-- ==== Sys2Proof/Machine/Step.lean ====
section
/-! DEFINITION. One step: the next entry of the agenda. The block fetches nothing (10_state.md R24): which operation comes
next is the agents' choice, held as data in the environment (log entries 1, 33). -/

namespace Sys2Proof.Machine

/-- One step (R61, R63). With nothing left to invoke the machine stays as it is (R277; log entry 3). -/
def step (s : State) : Host.Outcome State Fault Refusal :=
  match s.env.agenda with
  | [] => .next s
  | inv :: rest => perform inv (s.begin inv rest)

/-- The state with a table word as the next entry of the agenda. -/
def State.withFetchWord (s : State) (nbits w : Nat) : State :=
  { s with env := { s.env with agenda := tableInvocation nbits w :: s.env.agenda } }

end Sys2Proof.Machine
end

▶ [Work request]:
Print every record above exactly as written.

▶ [Solution to the problem]:
-- ==== Sys2Proof/Machine/Step.lean ====
section
/-! DEFINITION. One step: the next entry of the agenda. The block fetches nothing (10_state.md R24): which operation comes
next is the agents' choice, held as data in the environment (log entries 1, 33). -/

namespace Sys2Proof.Machine

/-- One step (R61, R63). With nothing left to invoke the machine stays as it is (R277; log entry 3). -/
def step (s : State) : Host.Outcome State Fault Refusal :=
  match s.env.agenda with
  | [] => .next s
  | inv :: rest => perform inv (s.begin inv rest)

/-- The state with a table word as the next entry of the agenda. -/
def State.withFetchWord (s : State) (nbits w : Nat) : State :=
  { s with env := { s.env with agenda := tableInvocation nbits w :: s.env.agenda } }

end Sys2Proof.Machine
end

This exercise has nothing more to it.